Well, what the data showed us. First, the drug do increase MAP when compared to placebo. This might seem little obvious, but since it’s a P3 trial looking for efficacy, all we’re left to say is: job well done! Regarding to the difference in CV SOFA at 48h, well, it seems they’re measuring the same thing. See, the CV SOFA is nothing more than a categorization of a continuous variable (MAP) adding the use and dose of pressors in the equation. And since the intervention drug is not listed as a pressor in the CV SOFA, it seems a little obvious that patients in the intervention group would have better CV SOFA at 48h (just take a look at the graphs above). Another purpose of this study was to evaluate safety, and although around 90% of patients experience some form of adverse events, there were no difference between groups. An important reminder is that if you take a look at the adverse events table at the study, you will see that almost every adverse event imaginable is listed, and it should be. Again, P3 study.

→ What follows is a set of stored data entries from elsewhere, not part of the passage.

/-- The owner's OFFER to an UP composition that reaches the object's device grants an offer lease and makes the record OFFERED; its
WITHDRAW, and the offeree's ACCEPT before the lease ends, free the lease and make it OWNED, by the owner or the offeree; CONFIRM
answers OK to the owner and NOT_OWNER to any other composition. Every transition advances RSEQ and sends the gate of the record's
owner to the object's device. Rests on R474 to R477, Table 11.6 at the registrar, for a record in no transition. -/
def Obligations.OwnershipTransitions : Prop :=
  (∀ (s : State) (q : Quad) (f : Req) (oid : Oid) (r : OwnRec) (k : CompId) (n : BitVec 16), isUp s = true →
    ownBad s { f with opcode := Op.ownOffer, subop := 0 } = false → leAt f.payload 0 5 = oid.toNat → ownOf s oid = some r →
    r.waiting = .none → r.offered = false → compOf s f.src = r.owner → r.owner ≠ 0 → leAt f.payload 8 2 = k.toNat →
    leAt f.payload 10 2 ≠ 0 → (compRec s k).state = .up → reaches s r.owner oid = true → reaches s k oid = true → freeLease s = some n →
    ownDurable s r.line = none →
    Completes (.offer (.device q) f) s fun t =>
      ownOf t oid = some { r with
        offerTo := k
        offered := true
        offerLease := leaseId t n
        rseq := r.rseq + 1
        waiting := .cpl { f with opcode := Op.ownOffer, subop := 0 } } ∧
      (leaseOf t n).state = .active ∧ (leaseOf t n).expiry = s.counter + 1000 * leAt f.payload 10 2 ∧ (leaseOf t n).comp = k ∧
      t.out = s.out ++ [.notice (oidDev oid) (.gate oid (some r.owner))] ∧ t.mem = s.mem) ∧
  (∀ (s : State) (q : Quad) (f : Req) (oid : Oid) (r : OwnRec) (m : BitVec 16), isUp s = true →
    ownBad s { f with opcode := Op.ownOffer, subop := 1 } = false → leAt f.payload 0 5 = oid.toNat → ownOf s oid = some r →
    r.waiting = .none → r.offered = true → compOf s f.src = r.owner → r.owner ≠ 0 → leaseNamed s r.offerLease = some m →
    offerLease s (leaseOf s m) = true → ownDurable s r.line = none →
    Completes (.withdraw (.device q) f) s fun t =>
      ownOf t oid = some { r with
        offerTo := 0
        offered := false
        offerLease := 0
        rseq := r.rseq + 1
        waiting := .cpl { f with opcode := Op.ownOffer, subop := 1 } } ∧
      leaseOf t m = { Lease.blank with gen := (leaseOf s m).gen } ∧
      t.out = s.out ++ [.notice (oidDev oid) (.gate oid (some r.owner))] ∧ t.mem = s.mem) ∧
  (∀ (s : State) (q : Quad) (f : Req) (oid : Oid) (r : OwnRec) (m : BitVec 16), isUp s = true →
    ownBad s { f with opcode := Op.ownAccept } = false → leAt f.payload 0 5 = oid.toNat → ownOf s oid = some r → r.waiting = .none →
    r.offered = true → compOf s f.src = r.offerTo → leaseNamed s r.offerLease = some m → offerLease s (leaseOf s m) = true →
    s.counter < (leaseOf s m).expiry → ownDurable s r.line = none →
    Completes (.ownAccept (.device q) f) s fun t =>
      ownOf t oid = some { r with
        owner := r.offerTo
        offerTo := 0
        offered := false
        offerLease := 0
        rseq := r.rseq + 1
        waiting := .cpl { f with opcode := Op.ownAccept } } ∧
      leaseOf t m = { Lease.blank with gen := (leaseOf s m).gen } ∧
      t.out = s.out ++ [.notice (oidDev oid) (.gate oid (some r.offerTo))] ∧ t.mem = s.mem) ∧
  (∀ (s : State) (q : Quad) (f : Req) (oid : Oid) (r : OwnRec), isUp s = true →
    ownBad s { f with opcode := Op.ownOffer, subop := 2 } = false → f.subop = 2 → leAt f.payload 0 5 = oid.toNat →
    ownOf s oid = some r → r.waiting = .none → compOf s f.src = r.owner → r.owner ≠ 0 → s.dry.armed = true →
    (localAt s f.src).isSome = true →
    exec (.confirm (.device q) f) s = .next (emit s (.toIngress (mkCpl { f with opcode := Op.ownOffer } f.dst .ok [])))) ∧
  (∀ (s : State) (q : Quad) (f : Req) (oid : Oid) (r : OwnRec), isUp s = true →
    ownBad s { f with opcode := Op.ownOffer, subop := 2 } = false → f.subop = 2 → leAt f.payload 0 5 = oid.toNat →
    ownOf s oid = some r → r.waiting = .none → compOf s f.src ≠ r.owner → (localAt s f.src).isSome = true →
    exec (.confirm (.device q) f) s = .next (emit s (.toIngress (mkCpl { f with opcode := Op.ownOffer } f.dst .notOwner []))))

/-- On a host link that is up, a DATA or MGMT frame with the ESEQ due next is accepted and acknowledged and the credits it returns are
counted, the acknowledgement going to the address it came from; a DMT request in it goes to the ingress checks of the host
interface, and a message for another device goes on in class 7; an ACK frame takes the frames it covers out of the replay buffer.
A frame of a wrong EtherType, or one whose FCS fails, is counted and has no other effect. On the device whose host port is enabled
the PHY's link sends PARAM with ESEQ 0, and again after 1 ms while LINK is 0; the host's PARAM at ESEQ 0 is accepted and its
credits taken; unacknowledged frames are replayed after 20 µs; PHY loss takes the link, the replay buffer and the credits down.
Rests on R684 to R686, R694, R683, R686. -/
def Obligations.HostLink : Prop :=
  (∀ (s : State) (h : Shim) (body : List Byte) (f : Req), isUp s = true → s.hp.phy = true → macKeeps s h = true → h.ver = 1 →
    h.kind = 0 → s.hp.link = true → h.ackv = false → h.nak = false → h.eseq = hostNext s → h.crcnt = 0 → s.hp.part = [] →
    0 < wireLength body → wireLength body = body.length → frameOfWire body = .req f → opRequest f.opcode = true → byteAt body 0 ≠ 0 →
    Completes (.hpData h body) s fun t => t.hp.rx = some h.eseq ∧ t.hp.gap = false ∧
      (∃ a, t.out = s.out ++ [.toIngressPort .host f, .hostFrame a [] none] ∧ a.kind = 1 ∧ a.ackv = true ∧ a.ackseq = h.eseq ∧
        a.mac = h.mac) ∧
      t = { s with hp := t.hp, out := t.out }) ∧
  (∀ (s : State) (h : Shim) (body : List Byte), isUp s = true → s.hp.phy = true → (h.fcsOk = false ∨ h.etype ≠ s.hp.etype) →
    exec (.hpData h body) s = .next { s with hp := { s.hp with fcs := satInc 16 s.hp.fcs } }) ∧
  (∀ (s : State) (h : Shim) (x : HpFrame), isUp s = true → Quiet s → s.hp.phy = true → s.hp.link = true → macKeeps s h = true → h.ver = 1 →
    h.kind = 1 → h.ackv = true → h.nak = false → h.crcnt = 0 → s.hp.rb = [x] → x.sent = true → h.ackseq = x.eseq →
    Completes (.hpAck h) s fun t => t.hp.rb = [] ∧ t.hp.ackAt = s.counter ∧ t.out = s.out ∧ t = { s with hp := t.hp }) ∧
  (∀ (s : State) (h : Shim) (m : MgmtMsg) (r : Decided), isUp s = true → Quiet s → s.hp.phy = true → s.hp.active = true → s.hp.link = true →
    macKeeps s h = true → h.ver = 1 → h.kind = 2 → h.ackv = false → h.nak = false → h.eseq = hostNext s → h.crcnt = 0 →
    unansweredOf s .hostPath = 0 → m.device ≠ devId s → s.lse.lostDevs.contains m.device = false → effRoute s m.device = some r →
    Completes (.hpMgmt h m) s fun t => t.hp.rx = some h.eseq ∧ t.hp.forwarded = [m] ∧
      (∃ a, t.out = s.out ++ [.notice m.device (.mgmt m), .hostFrame a [] none] ∧ a.kind = 1 ∧ a.ackseq = h.eseq ∧ a.mac = h.mac) ∧ t.mem = s.mem) ∧
  (∀ s : State, isUp s = true → hostEnabled s = true → s.hp.phy = false →
    Completes .hostPhyLinkUp s fun t => t.hp.phy = true ∧ t.hp.link = false ∧ t.hp.next = 1 ∧ t.hp.sentParam = true ∧
      (∃ a body, t.out.getLast? = some (.hostFrame a body none) ∧ a.kind = 3 ∧ a.eseq = 0) ∧ t.mem = s.mem) ∧
  (∀ s : State, isUp s = true → s.hp.phy = true → s.hp.link = false → s.hp.paramAt + 1000 ≤ s.counter →
    Completes .hpParamRetry s fun t => t.hp.paramAt = s.counter ∧ t.hp.next = 1 ∧
      (∃ a body, t.out = s.out ++ [.hostFrame a body none] ∧ a.kind = 3 ∧ a.eseq = 0) ∧ t = { s with hp := t.hp, out := t.out }) ∧
  (∀ (s : State) (h : Shim) (classes : BitVec 8) (credits : List Nat), isUp s = true → Quiet s → hostEnabled s = true → s.hp.phy = true →
    s.hp.link = false → s.hp.active = true → macKeeps s h = true → h.ver = 1 → h.kind = 3 → h.eseq = 0 → s.hp.rx = none → h.ackv = false →
    h.nak = false → h.crcnt = 0 → s.hp.gotParam = false → credits.length = 8 →
    Completes (.hpParam h classes credits) s fun t => t.hp.rx = some 0 ∧ t.hp.gotParam = true ∧ t.hp.classes = classes ∧
      t.hp.credits = credits ∧ (t.hp.link = true ↔ paramsDone t = true) ∧ t.mem = s.mem) ∧
  (∀ (s : State) (x : HpFrame), isUp s = true → s.hp.phy = true → s.hp.rb = [x] → x.sent = true → x.replays < 7 →
    s.hp.ackAt + 20 ≤ s.counter → s.hp.replayAt + 20 ≤ s.counter →
    Completes .hpReplayTimeout s fun t => t.hp.rb = [{ x with replays := x.replays + 1 }] ∧
      (∃ a, t.out = s.out ++ [.hostFrame a x.bytes x.mgmt] ∧ a.eseq = x.eseq ∧ a.kind = x.kind) ∧ t = { s with hp := t.hp, out := t.out }) ∧
  (∀ s : State, isUp s = true → s.hp.phy = true → s.hp.rb = [] →
    Completes .hpLinkDown s fun t => t.hp.phy = false ∧ t.hp.link = false ∧ t.hp.rb = [] ∧ t.hp.credits = [] ∧ t.hp.rx = none ∧
      t.mem = s.mem)

/-- MOVE_HERE on an ADMIN session asks the registrar, and is DENIED at the holder; the registrar commits the new holder as a durable
line and tells the old one, or answers RETRY while it is not armed; the old holder hands its windows over and gives the interface
up; the new one loads them; a newer endpoint update points the host endpoint at the holder; RETRY undoes step 1. Rests on R688,
Table 19.2. -/
def Obligations.HostInterfaceMove : Prop :=
  (∀ (s : State) (i : BitVec 3), Admin s i → s.hp.active = false → s.hp.moving = false → s.hp.move = none →
    Completes (.moveHere (.session i)) s fun t => t.hp = { s.hp with moving := true, mover := some (.session i) } ∧
      t.out = s.out ++ [.notice (registrarOf s) (.moveAsk (devId s))] ∧
      t.mg.blocks = s.mg.blocks ++ [⟨blkSwc, 0x204, .session i, 1, true, false, false⟩] ∧ t = { s with hp := t.hp, mg := t.mg, out := t.out }) ∧
  (∀ (s : State) (i : BitVec 3), Operator s i → (s.hp.active = true ∨ isAdmin s (.session i) = false) →
    Completes (.moveHere (.session i)) s fun t => t.out = answered s (.session i) 0x00050204 .denied ∧
      t = { s with mg := t.mg, out := t.out }) ∧
  (∀ (s : State) (new : DevId), isUp s = true → isRegistrar s = true → s.dry.armed = true → dryRoom s 0 hostLine = true → s.hp.move = none →
    Completes (.hostMoveNotice new) s fun t => t.hp.record = some new ∧ t.hp.move = some ⟨new, s.hp.record.getD s.hp.hostDev⟩ ∧
      t.out = s.out ++ [.notice (s.hp.record.getD s.hp.hostDev) (.moveOld new)] ∧
      (∃ r ∈ t.dry.buf, r.live = true ∧ r.oid = 0 ∧ r.line = hostLine ∧ r.data = hostLineBytes new) ∧ t.mem = s.mem) ∧
  (∀ (s : State) (new : DevId), isUp s = true → isRegistrar s = true → s.dry.armed = false →
    exec (.hostMoveNotice new) s = .next { s with out := s.out ++ [.notice new .moveRetry] }) ∧
  (∀ (s : State) (new : DevId), isUp s = true → s.hp.active = true → new ≠ devId s →
    Completes (.hostMoveOld new) s fun t => t.hp.active = false ∧ t.hp.link = false ∧ t.hp.phy = false ∧ t.hp.hostDev = new ∧
      (∃ set, .notice new (.moveState (hostWins s) set) ∈ t.out) ∧
      (∀ e ∈ t.swc.eps, e.at_ = .host → e.dev = new) ∧ t.mem = s.mem) ∧
  (∀ (s : State) (h : HostHandover), isUp s = true → Quiet s → s.hp.moving = true → h.handed = true → h.shp = [] → s.hp.gotParam = false →
    Completes (.hostMoveLoad h) s fun t => t.hp.hostDev = devId s ∧
      (∀ n w, (n, w) ∈ h.wins → ((.host, n), w) ∈ t.ing.wins) ∧ (∀ x ∈ t.ing.wins, x.1.1 = .host → (x.1.2, x.2) ∈ h.wins) ∧
      t.mem = s.mem) ∧
  (∀ (s : State) (holder origin : DevId) (nseq : Word), isUp s = true → s.hp.active = false → s.hp.moving = false →
    (∀ k, tget s.hp.nseqs origin = some k → k < nseq) →
    Completes (.hostEndpointUpdate holder origin nseq) s fun t => t.hp.hostDev = holder ∧ tget t.hp.nseqs origin = some nseq ∧
      (∀ e ∈ t.swc.eps, e.at_ = .host → e.dev = holder) ∧ t.mem = s.mem) ∧
  (∀ (s : State) (w : Who), isUp s = true → s.hp.moving = true → s.hp.hostDev ≠ devId s → s.hp.mover = some w →
    RunsAlone s w blkSwc 0x204 → s.hp.part = [] → s.cmb.ents = [] → s.egr.dest = [] → s.acc.slots = [] → s.swc.land = [] →
    s.swc.queue = [] →
    Completes .hostMoveRetry s fun t => t.hp.moving = false ∧ t.hp.mover = none ∧ t.hp.phy = false ∧ t.mg.blocks = [] ∧
      t.out = answered s w 0x00050204 .retry ∧ t.mem = s.mem)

So, it seems that we’re about to see some changes in our arsenal against shock, the triumvirate will become a…well, I think the word is tetravirate, but I’m not sure. Anyway… I really don’t know what is gonna happen, but I can guess: The LJPC-501 will soon hit the market…and I suppose they won’t sell it cheap, then, it will be advertised as an alternative for refractory shock (and if we choose the 0.5 of norepinephrine as a cutoff, things might not be crystal clear), to justify the price, however, as time goes by, people will be using it to treat shock like we use norepinephrine today. I’m not a pessimist, I really hope once the drug is available, trials will begin to pop-up, maybe some investigator-driven trials, new evidences, and so on. Can you imagine all the potential discoveries? Until then, let’s wait and hope for the best.
1. Khanna A, English SW, Wang XS et al. Angiotensin II for the Treatment of Vasodilatory Shock. N Engl J Med. 2017
2. Bellomo R, Hilton A. The ATHOS-3 trial, angiotensin II and The Three Musketeers. Critical Care and Resuscitation. March 2017
3. Brown SM, Lanspa MJ, Jones JP et al. Survival After Shock Requiring High-Dose Vasopressor Therapy Chest. 2013; 143(3):664-671.
4. Benbenishty J, Weissman C, Sprung CL, Brodsky-Israeli M, Weiss Y. Characteristics of patients receiving vasopressors Heart & Lung: The Journal of Acute and Critical Care. 2011; 40(3):247-252.